(Dataset entries)
________

/-- A forward passage of step 4 (R589). -/
def countWrap (c : Chip) : Chip :=
  if c.pred.passed && c.twinState == 1 && c.fld F.twinProgress_REJOIN_PHASE == 3 && decide (c.fld F.twinProgress_WRAPS < 2) then
    c.setFld F.twinProgress_WRAPS (c.fld F.twinProgress_WRAPS + 1)
  else c

end Chip

open Chip

/-! ## Commands -/

/-- TWIN_FRAME_RECEIVE (R574): the bytes 1 to 23 of a twin frame, whether it had a symbol error, and ARRIVAL as measured, in
0.5 ns. -/
def execTwinFrameReceive (bytes : Vector Byte 23) (symErr : Bool) (arrival : Word) (s : State) : Host.Outcome State Fault Refusal :=
  s.run (takeTwinFrame bytes.toList symErr arrival.toNat)

/-- TWIN_LINK_LOST (R575, R598): the fourth frame period without a valid twin frame ends. -/
def execTwinLinkLost (s : State) : Host.Outcome State Fault Refusal := s.run fun c => if c.linkUp then c.linkFall else c

/-- MIRROR_BLOCK (R586): a BLOCK packet is complete. -/
def execMirrorBlock (s : State) : Host.Outcome State Fault Refusal := s.run (takePacket 1 fun l _ => takeBlockPacket l)

/-- MIRROR_COMMIT (R586): a COMMIT packet is complete. -/
def execMirrorCommit (s : State) : Host.Outcome State Fault Refusal := s.run (takePacket 2 fun l _ => takeCommitPacket l)

/-- MIRROR_DIRECT (R586): a DIRECT packet is complete. -/
def execMirrorDirect (s : State) : Host.Outcome State Fault Refusal := s.run (takePacket 3 fun l _ => takeDirectPacket l)

/-- MIRROR_APPLY (R586): an APPLY packet is complete. -/
def execMirrorApply (s : State) : Host.Outcome State Fault Refusal := s.run (takePacket 4 fun l _ => takeApplyPacket l)

/-- CAPTURE_PACKET (R590): a CAPTURE packet is complete. -/
def execCapturePacket (s : State) : Host.Outcome State Fault Refusal := s.run (takePacket 5 fun l _ => takeCapturePacket l)

/-- HELLO (R588): a HELLO packet is complete. -/
def execHello (s : State) : Host.Outcome State Fault Refusal := s.run (takePacket 6 takeHello)

/-- MIRROR_GROUP_TAKE_IN (R586): the frame tick after the receipt of an APPLY. -/
def execMirrorGroupTakeIn (s : State) : Host.Outcome State Fault Refusal := s.run fun c => if c.frameRuns then c.takeGroup else c

/-- CAPTURE_APPLY (R590): the frame tick after the receipt of a CAPTURE. -/
def execCaptureApply (s : State) : Host.Outcome State Fault Refusal := s.run fun c => if c.frameRuns then c.captureTick else c

/-- TWIN_ENABLE (R580, R601): TWIN_CONTROL is written with TWIN_EN and nothing else. -/
def execTwinEnable (en phaseG : Bool) (s : State) : Host.Outcome State Fault Refusal :=
  s.run (hostWrite (writeTwinControl (b2n en) phaseG))

/-- TWIN_ISOLATE (R580, R601): TWIN_CONTROL is written with ISOLATE = 1. -/
def execTwinIsolate (en phaseG : Bool) (s : State) : Host.Outcome State Fault Refusal :=
  s.run (hostWrite (writeTwinControl (8 + b2n en) phaseG))

/-- TWIN_REJOIN (R580, R601): TWIN_CONTROL is written with REJOIN = 1. -/
def execTwinRejoin (en phaseG : Bool) (s : State) : Host.Outcome State Fault Refusal :=
  s.run (hostWrite (writeTwinControl (4 + b2n en) phaseG))

/-- FOUNDING_CLAIM (R592): TWIN_CONTROL is written with HANDOVER = 1, on a device that is not OWNER. -/
def execFoundingClaim (en phaseG : Bool) (s : State) : Host.Outcome State Fault Refusal :=
  s.run (hostWrite (writeTwinControl (2 + b2n en) phaseG))

/-- PLANNED_HANDOVER (R594): TWIN_CONTROL is written with HANDOVER = 1, on the OWNER. -/
def execPlannedHandover (en phaseG : Bool) (s : State) : Host.Outcome State Fault Refusal :=
  s.run (hostWrite (writeTwinControl (2 + b2n en) phaseG))

/-- HANDOVER_EXECUTE (R594): tick H of an accepted hand-over. -/
def execHandoverExecute (s : State) : Host.Outcome State Fault Refusal :=
  s.run fun c => if c.twin.hand.isSome then c.executeHand else c

/-- TWIN_TAKEOVER (R596): a frame tick at which TWIN_OWN_IN_N has been released for 200 ns. -/
def execTwinTakeover (s : State) : Host.Outcome State Fault Refusal :=
  s.run fun c => (c.setFlag F.twinStatus_PARTNER_OWN false).takeover

/-- TWIN_OWNER_COLLISION (R593): an OWNER finds TWIN_OWN_IN_N asserted. -/
def execTwinOwnerCollision (s : State) : Host.Outcome State Fault Refusal :=
  s.run fun c => if c.isOwner then (c.setFlag F.twinStatus_PARTNER_OWN true).collide else c

end Sys2Proof.Machine
end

________

ACTIVITY >> Copy out the lines above with "written" in them.

TASK SOLUTION >>
/-- TWIN_ENABLE (R580, R601): TWIN_CONTROL is written with TWIN_EN and nothing else. -/
/-- TWIN_ISOLATE (R580, R601): TWIN_CONTROL is written with ISOLATE = 1. -/
/-- TWIN_REJOIN (R580, R601): TWIN_CONTROL is written with REJOIN = 1. -/
/-- FOUNDING_CLAIM (R592): TWIN_CONTROL is written with HANDOVER = 1, on a device that is not OWNER. -/
/-- PLANNED_HANDOVER (R594): TWIN_CONTROL is written with HANDOVER = 1, on the OWNER. -/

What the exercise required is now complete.